ASSIGNED TASK: Go through the lines below and copy each one that holds the string "lpar".

TASK MATERIAL:
/-- Split a line into tokens; none where a character belongs to no token. -/
def lexLine : List Char → List Char → Option (List Tok)
  | [], acc => some (flushWord acc)
  | c :: cs, acc =>
    if isWordChar c then lexLine cs (c :: acc)
    else if c = ' ' then (lexLine cs []).map (flushWord acc ++ ·)
    else if c = ',' then (lexLine cs []).map (flushWord acc ++ .comma :: ·)
    else if c = '(' then (lexLine cs []).map (flushWord acc ++ .lpar :: ·)
    else if c = ')' then (lexLine cs []).map (flushWord acc ++ .rpar :: ·)
    else if c = '=' then (lexLine cs []).map (flushWord acc ++ .equals :: ·)
    else none

/-- The value of a digit in a base. -/
def digitOf (base : Nat) (c : Char) : Option Nat :=
  let d := if c.isDigit then c.toNat - 48 else if 'a' ≤ c ∧ c ≤ 'f' then c.toNat - 87
    else if 'A' ≤ c ∧ c ≤ 'F' then c.toNat - 55 else base
  if d < base then some d else none

/-- The number a digit string writes, after the digits already read. -/
def digitsOf (base : Nat) : List Char → Nat → Option Nat
  | [], n => some n
  | c :: cs, n => (digitOf base c).bind fun d => digitsOf base cs (base * n + d)

/-- A number: decimal, `0x` hexadecimal (R145) or `0b` binary (95_test_vectors.md). -/
def numberOf : List Char → Option Nat
  | '0' :: 'x' :: c :: cs => digitsOf 16 (c :: cs) 0
  | '0' :: 'b' :: c :: cs => digitsOf 2 (c :: cs) 0
  | c :: cs => digitsOf 10 (c :: cs) 0
  | [] => none

/-- An argument: a number, a tile `T`, `T0` or `T1`, an engine `E`, `E0` or `E1`, else a bare name (log 25). -/
def argOf (w : List Char) : Arg :=
  match numberOf w with
  | some n => .num n
  | none =>
    match w with
    | ['T'] => .tile 0
    | ['T', '0'] => .tile 0
    | ['T', '1'] => .tile 1
    | ['E'] => .eng 0
    | ['E', '0'] => .eng 0
    | ['E', '1'] => .eng 1
    | _ => .name (String.ofList w)

/-- Arguments separated by commas; a port is written `(class, index)`. -/
def parseArgs : List Tok → Option (List Arg)
  | [.word w] => some [argOf w]
  | .word w :: .comma :: rest => (parseArgs rest).map (argOf w :: ·)
  | [.lpar, .word c, .comma, .word i, .rpar] => (numberOf i).map fun n => [.port (String.ofList c) n]
  | .lpar :: .word c :: .comma :: .word i :: .rpar :: .comma :: rest =>
    (numberOf i).bind fun n => (parseArgs rest).map (.port (String.ofList c) n :: ·)
  | _ => none

/-- A line of tokens; a leading `x =` names the result and has no other meaning (R145). -/
def parseLine : List Tok → Option Line
  | .word _ :: .equals :: .word f :: rest => (parseArgs rest).map fun a => ⟨String.ofList f, a⟩
  | .word f :: rest => (parseArgs rest).map fun a => ⟨String.ofList f, a⟩
  | _ => none

/-- The raw form of a written line: `wr T, off, v` and `rd T, off` are transactions (R145), the rest commands (R146).
A `wr` whose data is no `u32` (R102) is no transaction (log 25). -/
def rawOfText (text : String) : Option Raw :=
  ((lexLine text.toList []).bind parseLine).bind fun l =>
    if l.name = "wr" then
      match l.args with
      | [.tile t, .num o, .num v] =>
        if v < 2 ^ 32 then some (.bus t 32 true o (BitVec.ofNat 32 v)) else none
      | _ => none
    else if l.name = "rd" then
      match l.args with
      | [.tile t, .num o] => some (.bus t 32 false o 0)
      | _ => none
    else some (.line l)

/-! ### The opcode table's words -/

/-- The transaction word `T = W ++ off[W_OFF-1:0]` (R101; 19 bits for the reference `W_OFF`). -/
def transactionWord (wOff : Nat) (w : Bool) (off : Nat) : Nat := w.toNat * 2 ^ wOff + off

/-- The raw transaction whose word is `T`, with data `v`, on tile `t`. -/
def rawOfWord (wOff : Nat) (t : TileId) (T : Nat) (v : Word) : Raw :=
  .bus t 32 (decide (2 ^ wOff ≤ T)) (T % 2 ^ wOff) v

/-- The kinds of the reference fabric: tile 0 a compute tile, tile 1 a boundary tile (log 5). -/
def referenceKinds (t : TileId) : TileKind := if t = 0 then .ct else .bt

/-- The instruction of an opcode-table word.  `T` does not name the tile: a word is tried on tile 0, a compute tile, then on
tile 1, a boundary tile, under the reference parameters, as after reset (log 5, 7).  The table gives no bit to the write
data, which is 0. -/
def decodeTableWord (_nbits w : Nat) : Option Instr :=
  if w < 2 ^ 19 then
    match decode .reference referenceKinds (rawOfWord 18 0 w 0) with
    | .ok i => some i
    | .error _ =>
      match decode .reference referenceKinds (rawOfWord 18 1 w 0) with
      | .ok i => some i
      | .error _ => none
  else none

/-- A transaction row of spec/opcode_table.json: tile kind (none is "any"), mask and match, and the constraint on
the fields of `T` (R101). -/
structure Row where
  mnemonic : String
  kind : Option TileKind
  mask : BitVec 19
  pattern : BitVec 19
  /-- exclusive bound of the constrained field as a function of the kind, with the field's lowest bit and width -/
  bound : Option ((TileKind → Nat) × Nat × Nat)
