/-- O53. ch.control (R280, R257) and ch.setStartBd (R281, R53), run with no other agent stepping. -/
def Obligations.ChannelCommands : Prop :=
  ∀ (s : State) (e : TileId), s.kind e = .ct →
    let L := s.layout e
    let err := fun r => { s with host := { s.host with result := some (.err r) } }
    let begun := fun ops => { s with host := { s.host with queue := ops ++ .ret .ok :: s.host.queue, result := none } }
    let noted := fun (c : ChIx) (x : BitVec 8) => s.host.eng.set e (some { s.engine e with
      startBd := (s.engine e).startBd.set c x })
    (∀ c reset enable, (4 ≤ c → exec (.chControl e c reset enable) s = .next (err .badChannel))
      ∧ (c < 4 → ¬ (reset < 2 ∧ enable < 2) → exec (.chControl e c reset enable) s = .next (err .badFlag))
      ∧ (c < 4 → reset < 2 → enable < 2 →
          let v := setField reset L.ctrlReset 1 ||| setField enable L.ctrlEnable 1
          exec (.chControl e c reset enable) s = .next (begun [.bus e 32 true (L.ctrlBase + L.ctrlStride * c) v])
          ∧ (L = .reference .ct → L.ctrlBase + L.ctrlStride * c = 0x1DE00 + 8 * c ∧ v.toNat = 2 * reset + enable)))
    ∧ (s.Clean → s.params.IsMap → L.ChannelFits → ∀ (c : ChIx) (reset enable : Nat), reset < 2 → enable < 2 →
        ∃ s1 s2 v, exec (.chControl e c.val reset enable) s = .next s1 ∧ hostRun 2 s1 = .next s2
          ∧ v = setField reset L.ctrlReset 1 ||| setField enable L.ctrlEnable 1
          ∧ v.getLsbD L.ctrlReset = decide (reset = 1) ∧ v.getLsbD L.ctrlEnable = decide (enable = 1)
          ∧ s2 = { s with tiles := s2.tiles, host := { s.host with result := some .ok } }
          ∧ (∀ u, u ≠ e → s2.tile u = s.tile u) ∧ SameMemory s s2
          ∧ s2.tile e = { s.tile e with
              ctrl := (s.tile e).ctrl.set c ⟨v, true⟩
              walker := if reset = 1 then (s.tile e).walker.set c ⟨.idle, 0, none, .a, 0, false⟩ else (s.tile e).walker })
    ∧ (∀ c bd, (4 ≤ c → exec (.chSetStartBd e c bd) s = .next (err .badChannel))
      ∧ (c < 4 → ¬ (bd < 16 ∨ bd = 0xFF) → exec (.chSetStartBd e c bd) s = .next (err .badStartBd)))
    ∧ ∀ (c : ChIx) (bd : Nat),
      (bd < 16 →
        exec (.chSetStartBd e c.val bd) s = .next (begun
          [.bus e 32 true (L.startBdBase + L.startBdStride * c.val) (setField bd L.startBd 4),
           .noteStartBd e c (BitVec.ofNat 8 bd)])
        ∧ (L = .reference .ct → L.startBdBase + L.startBdStride * c.val = 0x1DE04 + 8 * c.val
            ∧ (setField bd L.startBd 4).toNat = bd)
        ∧ (s.Clean → s.params.IsMap → L.ChannelFits → ∃ s1 s2, exec (.chSetStartBd e c.val bd) s = .next s1
          ∧ hostRun 3 s1 = .next s2
          ∧ (((s.tile e).walker[c]).phase = .idle →
            s2 = { s with tiles := s2.tiles, host := { s.host with
              eng := noted c (BitVec.ofNat 8 bd), result := some .ok } }
            ∧ (∀ u, u ≠ e → s2.tile u = s.tile u) ∧ SameMemory s s2
            ∧ ∃ v, v.toNat / 2 ^ L.startBd % 16 = bd ∧ s2.tile e = { s.tile e with
              startBd := (s.tile e).startBd.set c ⟨v, true⟩
              walker := (s.tile e).walker.set c { (s.tile e).walker[c] with startPending := true } })
          ∧ (((s.tile e).walker[c]).phase ≠ .idle →
            s2 = { s with faults := [.startBdBusy c], host := { s.host with
              queue := .noteStartBd e c (BitVec.ofNat 8 bd) :: .ret .ok :: s.host.queue, result := none } })))
      ∧ exec (.chSetStartBd e c.val 0xFF) s = .next (begun [.noteStartBd e c 0xFF])
      ∧ (s.Clean → ∃ s1, exec (.chSetStartBd e c.val 0xFF) s = .next s1
        ∧ hostRun 2 s1 = .next { s with host := { s.host with eng := noted c 0xFF, result := some .ok } })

EXERCISE OUTPUT:
    else if c = '(' then (lexLine cs []).map (flushWord acc ++ .lpar :: ·)
  | [.lpar, .word c, .comma, .word i, .rpar] => (numberOf i).map fun n => [.port (String.ofList c) n]
  | .lpar :: .word c :: .comma :: .word i :: .rpar :: .comma :: rest =>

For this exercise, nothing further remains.